Action item
Every line from the one containing "-- ==== Sys2Proof/Machine/Paired.lean" to the one containing "s.vlogic 8 px f (· ||| ·)" in the records below, both included, must be set down exactly, and no other line.
● ● ● ● ● ● ●
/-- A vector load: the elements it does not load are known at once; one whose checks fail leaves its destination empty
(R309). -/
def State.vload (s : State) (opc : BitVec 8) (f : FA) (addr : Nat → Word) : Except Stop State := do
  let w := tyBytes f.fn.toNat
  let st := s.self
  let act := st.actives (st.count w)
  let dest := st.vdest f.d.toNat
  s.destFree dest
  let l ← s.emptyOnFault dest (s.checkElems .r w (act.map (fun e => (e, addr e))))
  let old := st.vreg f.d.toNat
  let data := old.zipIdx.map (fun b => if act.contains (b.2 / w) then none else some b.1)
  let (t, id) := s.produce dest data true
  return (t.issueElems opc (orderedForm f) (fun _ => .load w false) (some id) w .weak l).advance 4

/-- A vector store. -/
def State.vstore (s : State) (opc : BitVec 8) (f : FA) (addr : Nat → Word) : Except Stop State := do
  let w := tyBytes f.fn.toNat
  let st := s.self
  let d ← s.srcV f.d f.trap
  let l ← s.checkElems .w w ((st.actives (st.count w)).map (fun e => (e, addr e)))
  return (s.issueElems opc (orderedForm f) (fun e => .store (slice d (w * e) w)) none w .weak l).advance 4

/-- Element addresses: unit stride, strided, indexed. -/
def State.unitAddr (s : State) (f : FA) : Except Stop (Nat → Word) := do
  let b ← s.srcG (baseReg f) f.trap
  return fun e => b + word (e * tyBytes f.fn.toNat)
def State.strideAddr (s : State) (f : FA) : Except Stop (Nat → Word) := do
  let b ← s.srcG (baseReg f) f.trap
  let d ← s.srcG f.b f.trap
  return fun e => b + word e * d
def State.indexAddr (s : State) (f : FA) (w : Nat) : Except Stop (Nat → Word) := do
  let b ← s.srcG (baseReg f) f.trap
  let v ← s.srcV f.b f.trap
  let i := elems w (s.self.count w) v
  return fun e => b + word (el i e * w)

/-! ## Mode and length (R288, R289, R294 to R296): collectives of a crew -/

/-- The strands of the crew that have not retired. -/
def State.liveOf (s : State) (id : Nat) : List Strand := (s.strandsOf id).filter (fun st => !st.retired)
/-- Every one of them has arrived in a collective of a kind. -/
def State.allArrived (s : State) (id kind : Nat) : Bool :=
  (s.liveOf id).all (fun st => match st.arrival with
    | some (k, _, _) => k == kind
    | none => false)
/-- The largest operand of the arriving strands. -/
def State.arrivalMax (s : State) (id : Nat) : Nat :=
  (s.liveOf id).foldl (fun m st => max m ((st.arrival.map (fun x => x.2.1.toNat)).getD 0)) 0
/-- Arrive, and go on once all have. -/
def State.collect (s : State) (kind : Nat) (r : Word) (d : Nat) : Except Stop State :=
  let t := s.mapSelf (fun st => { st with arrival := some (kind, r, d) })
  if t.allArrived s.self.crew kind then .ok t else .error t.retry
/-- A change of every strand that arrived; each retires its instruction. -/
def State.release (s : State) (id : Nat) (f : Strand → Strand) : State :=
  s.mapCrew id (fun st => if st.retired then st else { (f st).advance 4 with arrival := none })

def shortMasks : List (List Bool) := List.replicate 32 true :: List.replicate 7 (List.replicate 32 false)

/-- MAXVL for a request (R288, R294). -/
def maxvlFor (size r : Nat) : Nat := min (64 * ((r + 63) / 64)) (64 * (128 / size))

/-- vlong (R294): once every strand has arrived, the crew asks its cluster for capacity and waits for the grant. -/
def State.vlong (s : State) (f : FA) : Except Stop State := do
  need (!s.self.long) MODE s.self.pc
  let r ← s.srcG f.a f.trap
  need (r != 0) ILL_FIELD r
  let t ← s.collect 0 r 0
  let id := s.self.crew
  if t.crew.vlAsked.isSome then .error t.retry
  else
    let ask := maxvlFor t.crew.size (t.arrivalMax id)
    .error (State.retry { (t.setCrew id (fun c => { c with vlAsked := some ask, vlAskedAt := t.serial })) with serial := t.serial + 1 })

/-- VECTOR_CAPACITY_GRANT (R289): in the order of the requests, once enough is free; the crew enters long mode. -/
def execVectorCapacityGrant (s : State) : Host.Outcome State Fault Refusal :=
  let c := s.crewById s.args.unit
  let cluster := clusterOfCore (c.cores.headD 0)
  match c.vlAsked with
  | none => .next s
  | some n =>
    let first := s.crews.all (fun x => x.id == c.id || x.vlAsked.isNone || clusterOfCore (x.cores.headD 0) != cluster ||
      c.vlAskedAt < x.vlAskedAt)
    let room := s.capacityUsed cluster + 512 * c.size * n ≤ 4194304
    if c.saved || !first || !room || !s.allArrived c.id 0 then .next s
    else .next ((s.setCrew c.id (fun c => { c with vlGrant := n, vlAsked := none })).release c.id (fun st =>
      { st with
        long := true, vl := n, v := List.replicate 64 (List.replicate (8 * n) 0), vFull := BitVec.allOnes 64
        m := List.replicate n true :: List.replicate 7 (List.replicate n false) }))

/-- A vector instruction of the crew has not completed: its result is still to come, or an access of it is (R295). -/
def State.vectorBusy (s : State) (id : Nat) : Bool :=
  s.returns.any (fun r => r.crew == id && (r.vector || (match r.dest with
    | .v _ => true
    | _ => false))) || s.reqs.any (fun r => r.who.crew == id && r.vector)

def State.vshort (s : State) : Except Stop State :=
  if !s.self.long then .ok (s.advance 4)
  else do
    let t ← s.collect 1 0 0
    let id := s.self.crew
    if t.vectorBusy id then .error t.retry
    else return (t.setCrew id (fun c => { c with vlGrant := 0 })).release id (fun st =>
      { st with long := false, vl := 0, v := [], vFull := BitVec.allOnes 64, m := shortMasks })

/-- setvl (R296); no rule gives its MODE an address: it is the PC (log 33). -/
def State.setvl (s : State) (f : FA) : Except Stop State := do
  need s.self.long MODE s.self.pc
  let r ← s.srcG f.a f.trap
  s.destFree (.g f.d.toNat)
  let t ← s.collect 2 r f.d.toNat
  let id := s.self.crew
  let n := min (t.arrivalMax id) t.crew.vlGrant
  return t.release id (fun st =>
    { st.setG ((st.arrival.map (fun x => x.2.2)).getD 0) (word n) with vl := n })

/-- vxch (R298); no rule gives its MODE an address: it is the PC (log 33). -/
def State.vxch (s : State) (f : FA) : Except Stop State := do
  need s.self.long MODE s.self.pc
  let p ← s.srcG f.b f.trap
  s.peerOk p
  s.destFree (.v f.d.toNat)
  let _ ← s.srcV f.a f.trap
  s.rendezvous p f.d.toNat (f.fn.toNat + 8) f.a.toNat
● ● ● ● ● ● ●
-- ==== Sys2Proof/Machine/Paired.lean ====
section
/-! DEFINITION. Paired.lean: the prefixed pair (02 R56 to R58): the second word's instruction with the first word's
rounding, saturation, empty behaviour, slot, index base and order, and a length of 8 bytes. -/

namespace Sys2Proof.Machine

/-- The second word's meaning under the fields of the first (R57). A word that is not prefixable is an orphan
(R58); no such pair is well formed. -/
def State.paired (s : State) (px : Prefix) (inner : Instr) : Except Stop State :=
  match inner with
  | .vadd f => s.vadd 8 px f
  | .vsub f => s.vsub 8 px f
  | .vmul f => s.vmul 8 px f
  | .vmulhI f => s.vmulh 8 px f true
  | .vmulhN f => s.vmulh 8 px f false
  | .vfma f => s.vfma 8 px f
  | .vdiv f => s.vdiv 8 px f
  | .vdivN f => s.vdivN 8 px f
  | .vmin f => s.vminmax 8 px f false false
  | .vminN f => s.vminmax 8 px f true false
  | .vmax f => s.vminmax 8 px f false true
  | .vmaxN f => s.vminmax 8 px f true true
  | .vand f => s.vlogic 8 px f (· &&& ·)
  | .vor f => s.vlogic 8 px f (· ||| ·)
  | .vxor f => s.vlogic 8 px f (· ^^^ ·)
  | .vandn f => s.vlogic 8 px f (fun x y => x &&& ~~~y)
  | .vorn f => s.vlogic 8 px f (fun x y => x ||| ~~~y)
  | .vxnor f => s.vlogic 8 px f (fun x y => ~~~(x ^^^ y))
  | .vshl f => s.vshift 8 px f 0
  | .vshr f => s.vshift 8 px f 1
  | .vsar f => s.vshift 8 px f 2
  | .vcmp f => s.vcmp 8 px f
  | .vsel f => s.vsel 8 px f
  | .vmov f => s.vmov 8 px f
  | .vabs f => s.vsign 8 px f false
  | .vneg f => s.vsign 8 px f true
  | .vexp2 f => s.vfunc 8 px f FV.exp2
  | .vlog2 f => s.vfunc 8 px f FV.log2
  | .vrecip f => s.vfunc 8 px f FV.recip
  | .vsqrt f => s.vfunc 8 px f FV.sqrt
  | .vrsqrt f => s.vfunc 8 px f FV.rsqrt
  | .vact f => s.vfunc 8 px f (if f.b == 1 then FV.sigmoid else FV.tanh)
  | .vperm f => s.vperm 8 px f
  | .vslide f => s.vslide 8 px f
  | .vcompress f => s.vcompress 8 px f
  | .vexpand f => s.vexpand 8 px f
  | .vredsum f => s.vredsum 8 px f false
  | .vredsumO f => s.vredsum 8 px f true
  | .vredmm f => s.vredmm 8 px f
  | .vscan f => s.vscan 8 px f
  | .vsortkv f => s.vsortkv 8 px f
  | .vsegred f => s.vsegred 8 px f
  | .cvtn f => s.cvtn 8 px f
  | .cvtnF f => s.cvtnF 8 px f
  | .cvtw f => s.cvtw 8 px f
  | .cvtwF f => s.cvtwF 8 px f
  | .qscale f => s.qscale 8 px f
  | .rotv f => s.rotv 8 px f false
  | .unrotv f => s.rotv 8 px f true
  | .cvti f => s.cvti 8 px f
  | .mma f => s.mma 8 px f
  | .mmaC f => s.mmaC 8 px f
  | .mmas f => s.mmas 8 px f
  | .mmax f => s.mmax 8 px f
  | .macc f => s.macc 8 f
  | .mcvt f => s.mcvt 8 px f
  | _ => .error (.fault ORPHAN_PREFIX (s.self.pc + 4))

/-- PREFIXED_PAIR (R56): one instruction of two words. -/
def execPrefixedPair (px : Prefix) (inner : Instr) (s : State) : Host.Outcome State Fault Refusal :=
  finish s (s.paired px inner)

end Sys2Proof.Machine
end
● ● ● ● ● ● ●
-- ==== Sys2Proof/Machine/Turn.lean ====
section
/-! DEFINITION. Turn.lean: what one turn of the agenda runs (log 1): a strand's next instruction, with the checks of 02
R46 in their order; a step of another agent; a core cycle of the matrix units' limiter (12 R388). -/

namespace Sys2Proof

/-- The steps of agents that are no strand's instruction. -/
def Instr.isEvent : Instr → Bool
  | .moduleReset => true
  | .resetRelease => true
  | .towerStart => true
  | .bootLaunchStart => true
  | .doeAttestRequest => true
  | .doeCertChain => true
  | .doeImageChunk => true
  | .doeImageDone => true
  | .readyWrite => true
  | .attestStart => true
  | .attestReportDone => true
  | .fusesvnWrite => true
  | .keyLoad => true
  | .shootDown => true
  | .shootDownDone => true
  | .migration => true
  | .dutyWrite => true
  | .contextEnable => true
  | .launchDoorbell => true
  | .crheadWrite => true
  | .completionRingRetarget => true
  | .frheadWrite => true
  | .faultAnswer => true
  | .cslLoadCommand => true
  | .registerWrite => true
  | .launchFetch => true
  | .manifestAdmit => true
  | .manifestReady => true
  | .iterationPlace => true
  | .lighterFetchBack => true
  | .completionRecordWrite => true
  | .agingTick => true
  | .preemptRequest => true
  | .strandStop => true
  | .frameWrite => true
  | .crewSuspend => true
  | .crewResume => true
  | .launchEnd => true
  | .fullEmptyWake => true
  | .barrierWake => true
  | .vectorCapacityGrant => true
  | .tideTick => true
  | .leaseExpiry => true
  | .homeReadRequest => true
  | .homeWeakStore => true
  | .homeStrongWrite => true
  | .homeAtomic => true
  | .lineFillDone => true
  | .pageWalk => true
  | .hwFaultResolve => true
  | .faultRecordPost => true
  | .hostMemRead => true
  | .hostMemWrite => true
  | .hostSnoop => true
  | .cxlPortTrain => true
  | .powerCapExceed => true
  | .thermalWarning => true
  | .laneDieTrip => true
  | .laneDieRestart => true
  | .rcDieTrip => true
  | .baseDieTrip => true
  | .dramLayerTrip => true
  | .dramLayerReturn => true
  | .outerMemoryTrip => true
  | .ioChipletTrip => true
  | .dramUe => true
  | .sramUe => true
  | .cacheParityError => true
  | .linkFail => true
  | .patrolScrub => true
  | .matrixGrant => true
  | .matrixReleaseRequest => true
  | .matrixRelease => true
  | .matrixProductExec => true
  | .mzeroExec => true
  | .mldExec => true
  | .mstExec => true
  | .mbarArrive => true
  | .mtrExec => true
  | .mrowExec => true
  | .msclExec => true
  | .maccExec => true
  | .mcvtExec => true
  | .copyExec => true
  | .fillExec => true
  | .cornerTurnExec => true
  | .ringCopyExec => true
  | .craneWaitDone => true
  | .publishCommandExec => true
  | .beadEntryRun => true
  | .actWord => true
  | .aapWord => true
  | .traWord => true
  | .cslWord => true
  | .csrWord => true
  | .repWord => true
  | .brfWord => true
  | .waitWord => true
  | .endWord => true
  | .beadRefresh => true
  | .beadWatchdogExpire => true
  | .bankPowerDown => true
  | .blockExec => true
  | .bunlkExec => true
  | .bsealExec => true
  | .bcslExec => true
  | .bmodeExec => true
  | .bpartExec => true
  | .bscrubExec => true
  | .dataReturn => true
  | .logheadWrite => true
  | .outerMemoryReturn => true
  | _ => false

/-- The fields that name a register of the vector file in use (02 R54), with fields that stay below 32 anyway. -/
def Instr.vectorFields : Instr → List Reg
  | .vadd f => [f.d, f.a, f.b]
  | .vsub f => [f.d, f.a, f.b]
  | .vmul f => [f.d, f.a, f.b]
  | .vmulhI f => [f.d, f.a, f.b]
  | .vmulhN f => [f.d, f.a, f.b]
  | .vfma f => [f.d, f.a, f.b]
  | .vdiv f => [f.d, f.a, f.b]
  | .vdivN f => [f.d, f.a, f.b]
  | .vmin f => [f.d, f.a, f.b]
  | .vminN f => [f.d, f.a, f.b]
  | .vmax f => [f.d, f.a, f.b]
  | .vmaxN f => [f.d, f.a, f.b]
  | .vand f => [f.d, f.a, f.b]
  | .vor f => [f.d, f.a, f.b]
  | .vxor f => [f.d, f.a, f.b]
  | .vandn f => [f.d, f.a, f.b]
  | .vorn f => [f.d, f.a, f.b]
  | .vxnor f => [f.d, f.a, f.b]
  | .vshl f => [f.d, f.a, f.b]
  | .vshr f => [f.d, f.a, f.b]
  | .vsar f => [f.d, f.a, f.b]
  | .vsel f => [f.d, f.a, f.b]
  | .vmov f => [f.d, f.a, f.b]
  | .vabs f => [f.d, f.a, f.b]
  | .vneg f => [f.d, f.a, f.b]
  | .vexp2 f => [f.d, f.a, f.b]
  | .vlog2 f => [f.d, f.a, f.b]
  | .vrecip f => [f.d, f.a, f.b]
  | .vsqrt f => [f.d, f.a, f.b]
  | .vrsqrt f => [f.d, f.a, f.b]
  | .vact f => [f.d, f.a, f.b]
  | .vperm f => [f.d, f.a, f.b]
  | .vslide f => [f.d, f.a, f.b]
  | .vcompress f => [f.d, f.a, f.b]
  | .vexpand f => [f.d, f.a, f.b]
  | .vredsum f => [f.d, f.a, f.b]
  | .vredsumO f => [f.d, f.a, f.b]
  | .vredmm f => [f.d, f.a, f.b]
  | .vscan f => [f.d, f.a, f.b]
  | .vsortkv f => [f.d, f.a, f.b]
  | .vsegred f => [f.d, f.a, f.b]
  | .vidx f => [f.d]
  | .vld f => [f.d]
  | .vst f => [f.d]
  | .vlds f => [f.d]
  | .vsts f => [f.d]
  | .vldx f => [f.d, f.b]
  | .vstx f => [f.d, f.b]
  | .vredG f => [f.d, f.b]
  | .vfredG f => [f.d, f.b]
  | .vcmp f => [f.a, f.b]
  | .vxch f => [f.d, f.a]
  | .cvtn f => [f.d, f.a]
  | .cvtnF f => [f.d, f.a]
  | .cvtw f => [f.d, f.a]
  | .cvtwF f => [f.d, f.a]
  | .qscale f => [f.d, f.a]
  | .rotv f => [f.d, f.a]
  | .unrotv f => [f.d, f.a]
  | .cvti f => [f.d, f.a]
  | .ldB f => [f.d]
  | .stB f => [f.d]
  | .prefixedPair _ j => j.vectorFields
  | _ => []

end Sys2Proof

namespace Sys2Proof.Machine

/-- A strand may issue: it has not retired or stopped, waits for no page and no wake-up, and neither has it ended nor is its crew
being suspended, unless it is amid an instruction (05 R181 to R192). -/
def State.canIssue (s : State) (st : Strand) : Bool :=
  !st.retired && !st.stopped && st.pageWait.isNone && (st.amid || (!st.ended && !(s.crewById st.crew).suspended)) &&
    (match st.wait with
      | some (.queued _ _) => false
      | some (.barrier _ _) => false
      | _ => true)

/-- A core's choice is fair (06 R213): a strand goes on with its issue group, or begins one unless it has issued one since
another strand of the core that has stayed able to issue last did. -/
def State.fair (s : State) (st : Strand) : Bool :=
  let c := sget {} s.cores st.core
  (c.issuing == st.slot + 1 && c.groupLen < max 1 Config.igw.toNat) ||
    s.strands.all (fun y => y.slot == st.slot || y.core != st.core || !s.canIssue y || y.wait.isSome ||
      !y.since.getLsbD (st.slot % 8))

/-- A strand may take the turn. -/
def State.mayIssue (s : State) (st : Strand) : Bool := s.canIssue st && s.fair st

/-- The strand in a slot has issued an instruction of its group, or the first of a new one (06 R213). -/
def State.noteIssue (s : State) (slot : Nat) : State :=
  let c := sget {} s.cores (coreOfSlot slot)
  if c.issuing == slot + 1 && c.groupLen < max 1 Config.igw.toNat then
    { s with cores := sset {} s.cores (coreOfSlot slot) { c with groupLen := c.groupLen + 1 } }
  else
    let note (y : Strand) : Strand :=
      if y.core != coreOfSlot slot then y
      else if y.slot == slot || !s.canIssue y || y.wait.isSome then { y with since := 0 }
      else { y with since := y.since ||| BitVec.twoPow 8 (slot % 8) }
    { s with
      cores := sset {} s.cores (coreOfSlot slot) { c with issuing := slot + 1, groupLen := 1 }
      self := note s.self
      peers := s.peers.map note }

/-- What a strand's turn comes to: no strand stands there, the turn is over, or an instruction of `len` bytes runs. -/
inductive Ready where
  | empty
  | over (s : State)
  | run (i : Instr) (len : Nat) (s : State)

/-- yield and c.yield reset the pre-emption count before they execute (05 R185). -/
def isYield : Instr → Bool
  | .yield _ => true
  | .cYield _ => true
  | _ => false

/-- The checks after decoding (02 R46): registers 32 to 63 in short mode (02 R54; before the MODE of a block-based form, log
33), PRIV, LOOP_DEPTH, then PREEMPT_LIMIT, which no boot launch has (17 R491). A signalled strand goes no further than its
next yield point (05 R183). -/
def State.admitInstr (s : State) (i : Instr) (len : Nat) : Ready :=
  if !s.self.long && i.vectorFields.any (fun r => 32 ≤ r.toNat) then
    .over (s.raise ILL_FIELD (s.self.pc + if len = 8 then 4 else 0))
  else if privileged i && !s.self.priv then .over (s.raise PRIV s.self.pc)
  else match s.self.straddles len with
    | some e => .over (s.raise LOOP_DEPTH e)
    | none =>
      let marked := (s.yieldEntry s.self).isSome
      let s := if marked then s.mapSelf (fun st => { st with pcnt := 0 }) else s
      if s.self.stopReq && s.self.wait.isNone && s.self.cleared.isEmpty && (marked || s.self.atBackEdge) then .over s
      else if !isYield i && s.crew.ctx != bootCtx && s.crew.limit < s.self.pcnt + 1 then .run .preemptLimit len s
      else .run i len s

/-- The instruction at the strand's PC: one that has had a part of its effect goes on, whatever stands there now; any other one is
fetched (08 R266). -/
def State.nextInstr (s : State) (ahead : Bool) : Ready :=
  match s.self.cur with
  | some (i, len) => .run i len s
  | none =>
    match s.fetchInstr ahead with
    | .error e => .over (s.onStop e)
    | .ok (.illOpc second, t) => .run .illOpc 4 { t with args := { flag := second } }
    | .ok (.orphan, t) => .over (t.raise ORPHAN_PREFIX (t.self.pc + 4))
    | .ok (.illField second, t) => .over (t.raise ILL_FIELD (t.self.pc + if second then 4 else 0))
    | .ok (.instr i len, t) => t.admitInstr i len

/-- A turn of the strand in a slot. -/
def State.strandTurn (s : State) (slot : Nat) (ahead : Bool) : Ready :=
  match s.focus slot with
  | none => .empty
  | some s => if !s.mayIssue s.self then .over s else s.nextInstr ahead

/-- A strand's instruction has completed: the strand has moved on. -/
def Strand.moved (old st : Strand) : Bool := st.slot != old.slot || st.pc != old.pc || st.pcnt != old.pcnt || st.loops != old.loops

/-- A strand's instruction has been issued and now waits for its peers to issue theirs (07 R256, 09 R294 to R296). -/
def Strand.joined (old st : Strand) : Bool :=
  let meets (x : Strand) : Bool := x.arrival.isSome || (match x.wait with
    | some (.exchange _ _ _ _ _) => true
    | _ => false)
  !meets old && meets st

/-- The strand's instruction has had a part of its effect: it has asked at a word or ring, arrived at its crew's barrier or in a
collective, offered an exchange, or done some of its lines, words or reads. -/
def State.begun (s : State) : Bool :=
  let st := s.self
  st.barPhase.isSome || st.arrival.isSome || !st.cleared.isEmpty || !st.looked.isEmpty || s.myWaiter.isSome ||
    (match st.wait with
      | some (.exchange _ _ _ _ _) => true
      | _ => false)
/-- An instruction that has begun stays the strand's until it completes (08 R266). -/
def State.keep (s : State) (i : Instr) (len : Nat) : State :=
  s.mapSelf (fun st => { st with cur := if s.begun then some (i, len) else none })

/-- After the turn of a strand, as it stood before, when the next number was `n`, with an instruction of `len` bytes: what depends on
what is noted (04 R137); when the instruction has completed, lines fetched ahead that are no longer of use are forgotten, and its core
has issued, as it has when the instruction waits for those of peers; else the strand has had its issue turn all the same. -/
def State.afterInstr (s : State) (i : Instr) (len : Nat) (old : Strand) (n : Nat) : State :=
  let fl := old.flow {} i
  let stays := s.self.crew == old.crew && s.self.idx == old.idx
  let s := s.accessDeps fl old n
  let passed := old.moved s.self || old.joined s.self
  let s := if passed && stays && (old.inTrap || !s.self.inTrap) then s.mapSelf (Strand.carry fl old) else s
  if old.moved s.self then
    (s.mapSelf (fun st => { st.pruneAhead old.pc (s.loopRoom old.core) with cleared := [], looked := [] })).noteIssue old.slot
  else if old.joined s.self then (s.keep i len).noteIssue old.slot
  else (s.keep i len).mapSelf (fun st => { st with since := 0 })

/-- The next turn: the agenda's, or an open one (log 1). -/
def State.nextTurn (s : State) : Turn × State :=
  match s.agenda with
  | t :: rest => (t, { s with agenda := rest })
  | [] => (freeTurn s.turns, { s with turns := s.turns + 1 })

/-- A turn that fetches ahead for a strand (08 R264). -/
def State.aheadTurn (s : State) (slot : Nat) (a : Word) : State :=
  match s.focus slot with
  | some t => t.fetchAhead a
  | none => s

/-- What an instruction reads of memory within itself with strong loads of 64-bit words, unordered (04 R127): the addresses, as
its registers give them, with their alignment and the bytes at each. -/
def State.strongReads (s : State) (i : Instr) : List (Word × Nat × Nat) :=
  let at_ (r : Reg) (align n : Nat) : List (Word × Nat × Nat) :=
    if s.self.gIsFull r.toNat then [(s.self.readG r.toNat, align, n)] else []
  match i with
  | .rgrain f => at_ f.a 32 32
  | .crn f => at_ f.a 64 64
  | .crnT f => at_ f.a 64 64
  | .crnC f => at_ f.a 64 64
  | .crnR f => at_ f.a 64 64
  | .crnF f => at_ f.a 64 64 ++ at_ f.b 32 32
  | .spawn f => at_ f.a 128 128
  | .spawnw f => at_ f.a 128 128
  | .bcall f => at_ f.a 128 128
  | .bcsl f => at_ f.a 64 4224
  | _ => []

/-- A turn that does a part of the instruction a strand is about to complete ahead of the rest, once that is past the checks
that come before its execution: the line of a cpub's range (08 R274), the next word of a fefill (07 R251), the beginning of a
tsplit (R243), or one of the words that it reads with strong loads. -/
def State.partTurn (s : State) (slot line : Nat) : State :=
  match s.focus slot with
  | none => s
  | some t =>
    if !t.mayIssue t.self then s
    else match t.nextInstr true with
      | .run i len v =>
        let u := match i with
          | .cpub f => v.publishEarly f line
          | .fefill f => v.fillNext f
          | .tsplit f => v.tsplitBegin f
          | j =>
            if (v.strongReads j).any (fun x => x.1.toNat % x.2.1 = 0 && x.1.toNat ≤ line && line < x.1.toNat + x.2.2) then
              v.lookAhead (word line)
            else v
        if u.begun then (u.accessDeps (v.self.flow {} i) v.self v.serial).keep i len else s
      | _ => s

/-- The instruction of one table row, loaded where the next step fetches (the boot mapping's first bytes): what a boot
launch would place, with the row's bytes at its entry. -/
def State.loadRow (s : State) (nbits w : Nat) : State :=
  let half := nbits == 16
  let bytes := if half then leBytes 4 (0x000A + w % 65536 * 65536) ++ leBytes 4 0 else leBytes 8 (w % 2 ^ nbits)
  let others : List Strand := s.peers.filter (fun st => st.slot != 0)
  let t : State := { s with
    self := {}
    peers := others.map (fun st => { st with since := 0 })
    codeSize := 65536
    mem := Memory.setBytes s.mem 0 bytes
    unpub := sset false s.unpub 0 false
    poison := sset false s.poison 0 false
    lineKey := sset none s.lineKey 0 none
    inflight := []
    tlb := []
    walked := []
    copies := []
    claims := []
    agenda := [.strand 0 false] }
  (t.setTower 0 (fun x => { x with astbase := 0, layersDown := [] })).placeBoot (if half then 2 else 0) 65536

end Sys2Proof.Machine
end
● ● ● ● ● ● ●
Output
-- ==== Sys2Proof/Machine/Paired.lean ====
section
/-! DEFINITION. Paired.lean: the prefixed pair (02 R56 to R58): the second word's instruction with the first word's
rounding, saturation, empty behaviour, slot, index base and order, and a length of 8 bytes. -/

namespace Sys2Proof.Machine

/-- The second word's meaning under the fields of the first (R57). A word that is not prefixable is an orphan
(R58); no such pair is well formed. -/
def State.paired (s : State) (px : Prefix) (inner : Instr) : Except Stop State :=
  match inner with
  | .vadd f => s.vadd 8 px f
  | .vsub f => s.vsub 8 px f
  | .vmul f => s.vmul 8 px f
  | .vmulhI f => s.vmulh 8 px f true
  | .vmulhN f => s.vmulh 8 px f false
  | .vfma f => s.vfma 8 px f
  | .vdiv f => s.vdiv 8 px f
  | .vdivN f => s.vdivN 8 px f
  | .vmin f => s.vminmax 8 px f false false
  | .vminN f => s.vminmax 8 px f true false
  | .vmax f => s.vminmax 8 px f false true
  | .vmaxN f => s.vminmax 8 px f true true
  | .vand f => s.vlogic 8 px f (· &&& ·)
  | .vor f => s.vlogic 8 px f (· ||| ·)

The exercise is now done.